ASUS, you have the name Transformer and now you want to add Prime to that? You're not worried about getting sued- And that's exactly what happened! Hasbro sued ASUS over the name because Transformers and Optimus Prime. I guess, the Hasbro lawyers just had nothing to do that day. We need to find somebody to sue. The products didn't look anything like giant transforming robots so I don't really see the big deal. And apparently the judge didn't either.

Shortly after, in ASUS' favor, a California federal judge denied Hasbro's motion for preliminary injunction. This was definitely not like the eOne story I covered earlier. Moving on, the Prime offered 32 gigabytes or 64 gigabytes of storage, a 12-hour built-in battery, and an eight megapixel rear camera. It was also the first tablet to ship with a quad-core NVIDIA Tegra 3 ARM system-on-a-chip and it was only a hundred dollars more than the non-Prime. In 2012, ASUS continued selling tablets but they ditched the Eee branding. Oh no, don't tell me it's gonna die.

It's going to die. Son of a b- ASUS launched a new tablet on July 16th, 2012, named Transformer Pad Infinity. I'm not a huge fan of products that have eight syllables in the name but you do you.

(box clack) Time to bust out the unbranded facial tissues because this is where things get a little bit sad. 2012 was the last year of the Eee brand as a whole. (whooshes) In February 2012, ASUS released the final Eee PC series netbooks. Meanwhile, global netbook sales continued to decline.

They peaked at 32 million units in 2010, then dropped to 21 million in 2011, then 14 million in 2012. The industry was changing and consumers gravitated towards different products, which weren't Netbooks. Tablet sales were exploding with the iPad being the market leader, selling 32 million units in Apple's 2011 fiscal year and garnering 51.7% global market share.

In the 2011 calendar year. Rewinding to December 2010, Google was also cooking up something new. It was netbook-ish but maybe better, depending on who you ask. Google launched a pilot program for a new laptop named Cr-48, which ran a new operating system, Chrome OS. This would evolve into the Chromebook.

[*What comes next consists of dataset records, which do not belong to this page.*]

-- ==== Sys2Proof/Laws/PerInstr.lean ====
section
/-! SUPPORT. Statements about every command as syntax, one lemma per command. -/

namespace Sys2Proof.Laws

/-- The CMD word of a command (R121, R122, R146): its opcode stands in bits 3:0 and every reserved bit is 0. -/
def CmdWord.Statement (i : Instr) : Prop :=
  (encode i).extractLsb' 0 4 = i.opcode ∧ (encode i).extractLsb' 4 4 = 0 ∧ (encode i).extractLsb' 13 3 = 0 ∧
    (encode i).extractLsb' 21 3 = 0

/-- The opcode and the reserved bits of an assembled word. -/
theorem cmdword_fixed_bits (op : BitVec 4) (phy reg : Addr5) (dev : Byte) :
    (cmdword op phy reg dev).extractLsb' 0 4 = op ∧ (cmdword op phy reg dev).extractLsb' 4 4 = 0 ∧
      (cmdword op phy reg dev).extractLsb' 13 3 = 0 ∧ (cmdword op phy reg dev).extractLsb' 21 3 = 0 := by
  unfold cmdword
  refine ⟨?_, ?_, ?_, ?_⟩ <;>
  · ext k hk
    interval_cases k <;> simp

theorem CmdWord.c22Rd (phy reg : Addr5) : CmdWord.Statement (.c22Rd phy reg) :=
  cmdword_fixed_bits 0x1 phy reg 0

theorem CmdWord.c22Wr (phy reg : Addr5) : CmdWord.Statement (.c22Wr phy reg) :=
  cmdword_fixed_bits 0x2 phy reg 0

theorem CmdWord.c45Rd (phy : Addr5) (dev : Byte) : CmdWord.Statement (.c45Rd phy dev) :=
  cmdword_fixed_bits 0x3 phy 0 dev

theorem CmdWord.c45Wr (phy : Addr5) (dev : Byte) : CmdWord.Statement (.c45Wr phy dev) :=
  cmdword_fixed_bits 0x4 phy 0 dev

theorem CmdWord.phyReset : CmdWord.Statement .phyReset := by
  unfold CmdWord.Statement
  decide

theorem CmdWord.phyInit : CmdWord.Statement .phyInit := by
  unfold CmdWord.Statement
  decide

theorem CmdWord.pollLink : CmdWord.Statement .pollLink := by
  unfold CmdWord.Statement
  decide

end Sys2Proof.Laws
end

And 2011, Google launched the first Chromebooks in partnership with Acer and Samsung for $349 and $299 respectively. Chromebooks offered larger displays and full-size keyboards compared to the typical netbook but they still sold for a comparable price. But in 2012, US Chromebook sales were starting kinda slow but they still broke 400,000. But in 2013, they surged massively and Google sold over 1.76 million units. During that same year on January 1st ASUS officially ended production of the Eee PC. And since the Eee brand was already dropped from the tablet line and other Eee branded products were not receiving updates, this marked the official death of Eee.

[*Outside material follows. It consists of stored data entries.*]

-- ==== Sys2Proof/Tests/Slice0.lean ====
section
/-! SUPPORT. The model's own tests. Expected values come from spec/95_test_vectors.md and the tables of spec/30_encoding.md; the
vector is named beside each. After them, one witness per statement that has hypotheses. -/

namespace Sys2Proof.Tests

open Machine

/-! ### Well-formedness: one ill-formed term per check, refused -/

theorem test_every_command_wellformed : Instr.wf (.c45Wr 31 0xFF) = true := by decide

theorem test_phy_range : AsmLine.wf (.c22Rd 32 .bmsr) = false ∧ AsmLine.wf (.c22Rd 31 .bmsr) = true := by decide

theorem test_imm16_range :
    AsmLine.wf (.c22Wr 0 .bmcr 0x10000) = false ∧ AsmLine.wf (.c45Rd 0 .pcs 0x10000) = false ∧
      AsmLine.wf (.c45Wr 0 .pcs 0 0x10000) = false ∧ AsmLine.wf (.c45Wr 0 .pcs 0xFFFF 0xFFFF) = true := by decide

/-- E3 to E5. -/
theorem test_vend_range :
    AsmLine.wf (.c22Rd 0 (.vend 15)) = false ∧ AsmLine.wf (.c22Rd 0 (.vend 32)) = false ∧
      AsmLine.wf (.c22Rd 0 (.vend 16)) = true ∧ AsmLine.wf (.c22Rd 0 (.vend 31)) = true := by decide

theorem test_reg_range : AsmLine.wf (.c22Rd 0 (.reg 32)) = false ∧ AsmLine.wf (.c22Rd 0 (.reg 15)) = true := by decide

theorem test_dev_range :
    AsmLine.wf (.c45Rd 0 (.dev 256) 0) = false ∧ AsmLine.wf (.c45Rd 0 (.dev 255) 0) = true := by decide

theorem test_setaddr_range :
    AsmLine.wf (.setaddr 0x20) = false ∧ AsmLine.wf (.setaddr 0x1F) = true ∧ AsmLine.wf (.setaddr 0xFF) = true := by
  decide

theorem test_setpoll_range :
    AsmLine.wf (.setpoll 0x100000000) = false ∧ AsmLine.wf (.setpoll 0xFFFFFFFF) = true := by decide

/-! ### Decoding, by words written out from R121 and R122 -/

/-- E1, E3, E5, E11: OP 1, PHYAD in 12:8, REGAD in 20:16. -/
theorem test_decode_c22Rd :
    decodeTableWord 32 0x00010101 = some (.c22Rd 1 1) ∧ decodeTableWord 32 0x001F1F01 = some (.c22Rd 31 31) ∧
      decodeTableWord 32 0x000F0001 = some (.c22Rd 0 15) ∧ decodeTableWord 32 0x00FFFFF1 = some (.c22Rd 31 31) := by
  decide

/-- E2, P5. -/
theorem test_decode_c22Wr :
    decodeTableWord 32 0x00000702 = some (.c22Wr 7 0) ∧ decodeTableWord 32 0xFF000702 = some (.c22Wr 7 0) := by decide

/-- E6, E8: OP 3, DEVAD in 31:24. -/
theorem test_decode_c45Rd :
    decodeTableWord 32 0x01000103 = some (.c45Rd 1 1) ∧ decodeTableWord 32 0xE7000203 = some (.c45Rd 2 0xE7) := by decide

/-- E7, E9. -/
theorem test_decode_c45Wr :
    decodeTableWord 32 0x03000004 = some (.c45Wr 0 3) ∧ decodeTableWord 32 0x1F000904 = some (.c45Wr 9 31) := by decide

/-- E10, E12. -/
theorem test_decode_phy_commands :
    decodeTableWord 32 0x00000005 = some .phyReset ∧ decodeTableWord 32 0xFFFFFFF5 = some .phyReset ∧
      decodeTableWord 32 0x00000006 = some .phyInit ∧ decodeTableWord 32 0x00000007 = some .pollLink := by decide

/-- E13. -/
theorem test_decode_illegal :
    decodeCmd 0x00000000 = .error (.illegalOpcode 0x0) ∧ decodeCmd 0x00000008 = .error (.illegalOpcode 0x8) ∧
      decodeCmd 0x0000000F = .error (.illegalOpcode 0xF) ∧ decodeCmd 0xFFFFFFF0 = .error (.illegalOpcode 0x0) := by
  refine ⟨?_, ?_, ?_, ?_⟩ <;> rfl

theorem test_decode_truncated : decodeBytes [0x01, 0x01, 0x01] = .error .truncated := by rfl

/-- E1 to E10, encoded. -/
theorem test_encode :
    encode (.c22Rd 1 1) = 0x00010101 ∧ encode (.c22Wr 7 0) = 0x00000702 ∧ encode (.c45Rd 2 0xE7) = 0xE7000203 ∧
      encode (.c45Wr 9 31) = 0x1F000904 ∧ encode .pollLink = 0x00000007 := by decide

/-- R82: bits 7:0 stand at the lowest address. -/
theorem test_byte_order : encodeBytes (.c45Rd 2 0xE7) = [0x03, 0x02, 0x00, 0xE7] := by decide

/-- E14, E15. -/
theorem test_ctlword :
    ctlAddr 0x03 = 0x0003 ∧ ctlRead 0x03 = 0xC003 ∧ ctlWrite 0x03 = 0x4003 ∧ ctlRead 0xE7 = 0xC007 ∧
      ctlWrite 0x1F = 0x401F ∧ ctlAddr 0x20 = 0x0000 := by decide

/-- E16. -/
theorem test_link_words :
    LinkStatus.word .down = 0x80 ∧ LinkStatus.word (.up .s10 .half) = 0x81 ∧ LinkStatus.word (.up .s10 .full) = 0x83 ∧
      LinkStatus.word (.up .s100 .half) = 0x91 ∧ LinkStatus.word (.up .s100 .full) = 0x93 := by decide

/-! ### The assembler -/

/-- E9. -/
theorem test_assemble_c45Wr :
    (AsmLine.c45Wr 9 .vend2 0xFFFF 0xABCD).assemble 0 =
      some [.access (.write 0x08 4 0xABCDFFFF), .access (.write 0x0C 4 0x1F000904)] := by decide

For a while. Much like a rockstar who's just not quite ready to throw in the towel, ASUS relaunched the Eee brand but it wasn't Eee PC or Eee Pad or any of that stuff. No, it was EeeBook. The EeeBook X205 is an 11-inch laptop pre-installed with Windows 8.1 with Bing and priced at $199.

ASUS continued updating the EeeBook line until 2017 when they phased out the Eee brand again, this time in favor of the existing VivoBook line, which they've been selling since 2012, and they're still being sold today. And sadly, this marks the true death of the Eee brand. But it's not all bad.

It's a vague estimate but ASUS likely sold tens of millions of Eee products overall. So that's nothing to sneeze at. And ASUS is still selling many non Eee products today, including motherboards and laptops, and the company is worth $11.5 billion.

And it's likely this netbook revolution helped boost competition in the tablet and Chromebook space, which hundreds of millions of people use today. Thank you ASUS for the Eee PC and for igniting the netbook revolution. And thank you everyone for coming along and learning about this stuff with me. I like sharing these stories with you. Also, feel free to subscribe and stay tuned because my Ai Pin episode is coming up next.

Catch the crazy and pass it on. (upbeat music) Okay many of my viewers were making DankPods references on my post, so I guess I gotta say the thing. EeePeeCee... Gosh, that sucked!